Date: 5th April 2021 | Source: Nature Methods

Authors: Alan Tourancheau, Edward A. Mead, Xue-song Zhang, Gang Fang.

Nanopore sequencing provides a great opportunity for direct detection of chemical DNA modification. However, existing computational methods were either trained for detecting a specific form of DNA modification from one, or a few, specific sequence contexts (e.g. 5-methylcytosine from CpG dinucleotides) or for allowing de novo detection without effectively differentiating between different forms of DNA modifications. As a result, none of these methods supports de novo, systematic study of unknown bacterial methylomes.

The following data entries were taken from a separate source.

-- ==== Sys2Proof/Safety.lean ====
section
/-! DEFINITION. What holds in every state a run reaches (10_state.md R31), and what a safe step is. -/

namespace Sys2Proof.Safety

open Machine

/-- Every byte of `buf[0..n)` has been written since the reset that came last (the sentence after R31's table). -/
abbrev Written (s : State) (n : Nat) : Prop := ∀ i < n, (s.buf.byteAt i).isSome

/-- A frame of `n` bytes has a size the build accepts (30_encoding.md R62): in the default build 4 to 63. -/
abbrev FrameSize (p : Params) (n : Nat) : Prop := p.minTotal ≤ n ∧ n < p.maxTotalExcl

/-- What R31 says while `frame_valid = 1`. -/
abbrev HeldFrame (p : Params) (s : State) : Prop :=
  s.cursor.toNat = (s.bufRead 1).toNat + 1 ∧ s.bufRead 0 ∈ p.addrSet ∧ FrameSize p ((s.bufRead 1).toNat + 2) ∧
    s.bufRead s.cursor.toNat = frameDigest p (s.bufSlice 2 s.cursor.toNat) ∧ Written s (s.cursor.toNat + 1)

/-- The row `AwaitingLength` of R31's table. -/
abbrev LengthRow (p : Params) (s : State) : Prop :=
  s.cursor = 0 ∧ s.bufRead 0 ∈ p.addrSet ∧ s.frameValid = false ∧ Written s 1

/-- The row `Reading(target)` of R31's table. -/
abbrev ReadingRow (p : Params) (s : State) : Prop :=
  FrameSize p (s.target.toNat + 1) ∧ (s.bufRead 1).toNat + 1 = s.target.toNat ∧ 1 ≤ s.cursor.toNat ∧
    s.cursor.toNat + 2 ≤ s.target.toNat ∧ s.bufRead 0 ∈ p.addrSet ∧ s.frameValid = false ∧
    Written s (s.cursor.toNat + 1)

/-- The row `AwaitingCrc` of R31's table. -/
abbrev CrcRow (p : Params) (s : State) : Prop :=
  s.cursor.toNat = (s.bufRead 1).toNat ∧ FrameSize p (s.cursor.toNat + 2) ∧ s.bufRead 0 ∈ p.addrSet ∧
    s.frameValid = false ∧ Written s (s.cursor.toNat + 1)

/-- The two buffers are in canonical form, every index of `buf` is below 64, and the cursor is at most 62
(10_state.md R22, R23). -/
abbrev StorageOk (s : State) : Prop :=
  s.buf.wf ∧ (∀ c ∈ s.buf, c.1 < 64) ∧ s.outBuffer.wf ∧ s.cursor.toNat ≤ 62

/-- The row of R31's table for the current state. -/
def StateRow (p : Params) (s : State) : Prop :=
  match s.state with
  | .awaitingSync => s.frameValid = true → HeldFrame p s
  | .awaitingLength => LengthRow p s
  | .reading => ReadingRow p s
  | .awaitingCrc => CrcRow p s

/-- The invariant of R31. Its numbers are those of the build's frame sizes; in the default build they are R31's. -/
def Inv (p : Params) (s : State) : Prop := StorageOk s ∧ StateRow p s

/-- A safe outcome is a next state that keeps the invariant: the block never stops on what a host can present. -/
abbrev Safe (p : Params) (o : Host.Outcome State Fault Refusal) : Prop := ∃ t, o = .next t ∧ Inv p t

end Sys2Proof.Safety
end

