-- ==== Sys2Proof/Laws/Codecs.lean ====
section
/-! SUPPORT. What the registry, the encoder's choice of codec and the frame builder can answer. -/

namespace Sys2Proof.Machine

/-- The codec that ENCODE_FRAME finds for a record: a registered record has one, any other is refused (R171). -/
theorem encodePayload_cases (p : Params) (r : Record) :
    (r.registered p = true ∧ ∃ x, encodePayload p r = .ok x) ∨
    (r.registered p = false ∧ encodePayload p r = .error (.recordNotRegistered r)) := by
  cases r with
  | linkStatistics f => exact .inl ⟨rfl, _, rfl⟩
  | rcChannels ch => exact .inl ⟨rfl, _, rfl⟩
  | baroAltitude alt vs => exact .inl ⟨rfl, _, rfl⟩
  | extra tag fields =>
    have search : (registry p).findSome? (fun c => (c.payloadOf (.extra tag fields)).map fun payload =>
        (c.packetType, payload)) =
        (p.registryExtra.find? fun c => c.tag == tag).map fun c => (tag, c.encode fields) := by
      simp only [registry, List.cons_append, List.nil_append, linkstatCodec, rcCodec, baroCodec,
        List.findSome?_cons, Option.map_none]
      induction p.registryExtra with
      | nil => rfl
      | cons c cs ih =>
        rw [List.map_cons, List.findSome?_cons, List.find?_cons, ih]
        by_cases hc : c.tag = tag
        · subst hc; simp [extraCodec]
        · have hc' : tag ≠ c.tag := fun h => hc h.symm
          have hb : (c.tag == tag) = false := by simpa using hc
          rw [hb]
          simp [extraCodec, hc']
    unfold encodePayload
    rw [search]
    cases hf : p.registryExtra.find? fun c => c.tag == tag with
    | none =>
      refine .inr ⟨?_, rfl⟩
      rw [List.find?_eq_none] at hf
      simpa [Record.registered] using hf
    | some c =>
      refine .inl ⟨?_, _, rfl⟩
      simp only [Record.registered, List.any_eq_true]
      exact ⟨c, List.mem_of_find?_eq_some hf, by simpa using List.find?_some hf⟩

@[simp] theorem length_rawFrame (p : Params) (a tag : Byte) (payload : List Byte) :
    (rawFrame p a tag payload).length = payload.length + 4 := by
  simp [rawFrame]

@[simp] theorem frameAddress_rawFrame (p : Params) (a tag : Byte) (payload : List Byte) :
    frameAddress (rawFrame p a tag payload) = a := rfl

@[simp] theorem frameTag_rawFrame (p : Params) (a tag : Byte) (payload : List Byte) :
    frameTag (rawFrame p a tag payload) = tag := rfl

@[simp] theorem frameLengthByte_rawFrame (p : Params) (a tag : Byte) (payload : List Byte) :
    frameLengthByte (rawFrame p a tag payload) = BitVec.ofNat 8 (payload.length + 2) := rfl

@[simp] theorem framePayload_rawFrame (p : Params) (a tag : Byte) (payload : List Byte) :
    framePayload (rawFrame p a tag payload) = payload := by
  simp [framePayload, rawFrame]

@[simp] theorem frameBody_rawFrame (p : Params) (a tag : Byte) (payload : List Byte) :
    frameBody (rawFrame p a tag payload) = tag :: payload := by
  show (tag :: (payload ++ [_])).dropLast = _
  rw [← List.cons_append, List.dropLast_concat]

@[simp] theorem frameCrc_rawFrame (p : Params) (a tag : Byte) (payload : List Byte) :
    frameCrc (rawFrame p a tag payload) = frameDigest p (tag :: payload) := by
  rw [frameCrc, length_rawFrame, rawFrame, List.getD_eq_getElem?_getD,
    List.getElem?_append_right (by simp)]
  simp

/-- The default build's digest is the source's fold from zero with the default polynomial. -/
theorem frameDigest_params (bytes : List Byte) : frameDigest params bytes = crc8 defaultPoly bytes := rfl

/-- Where BARO_PAYLOAD is 3 the payload is the three field bytes. -/
theorem baroPack_of_three {p : Params} (h : p.baroPayload = 3) (alt : BitVec 16) (vs : BitVec 8) :
    baroPack p alt vs = baroFields alt vs := by
  simp [baroPack, h]

@[simp] theorem length_baroFields (alt : BitVec 16) (vs : BitVec 8) : (baroFields alt vs).length = 3 := rfl

/-- An altitude payload has BARO_PAYLOAD bytes, and never fewer than its three fields. -/
theorem length_baroPack (p : Params) (alt : BitVec 16) (vs : BitVec 8) :
    (baroPack p alt vs).length = max 3 p.baroPayload := by
  simp [baroPack]; omega

/-- The result of a decode never reports written bytes. -/
theorem decodeResult_not_written (e : Except ErrorKind Record) (n : Nat) (bytes : List Byte) :
    decodeResult e ≠ .written n bytes := by
  cases e <;> simp [decodeResult]

/-- What `dispatch` can answer: a packet or an error, never written bytes. -/
theorem dispatchPayload_not_written (p : Params) (tag : Byte) (payload : List Byte) (n : Nat) (bytes : List Byte) :
    dispatchPayload p tag payload ≠ .written n bytes := by
  unfold dispatchPayload
  split
  · exact decodeResult_not_written _ _ _
  · simp

end Sys2Proof.Machine
end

In this work, by examining three types of DNA methylation in a large diversity of sequence contexts, we observed that nanopore sequencing signal displays complex heterogeneity across methylation events of the same type. To capture this complexity and enable nanopore sequencing for broadly applicable methylation discovery, we generated a training dataset from an assortment of bacterial species and developed a novel method that couples the identification and fine mapping of the three forms of DNA methylation into a multi-label classification design. We evaluated the method and then applied it to individual bacteria and mouse gut microbiome for reliable methylation discovery. In addition, we demonstrated in the microbiome analysis the use of DNA methylation for binning metagenomic contigs, associating mobile genetic elements with their host genomes, and for the first time, identifying misassembled metagenomic contigs.

This novel method has broad utility for discovering different forms of DNA methylation from bacteria, assisting functional studies of epigenetic regulation in bacteria, and exploiting bacterial epigenomes for more effective metagenomic analyses.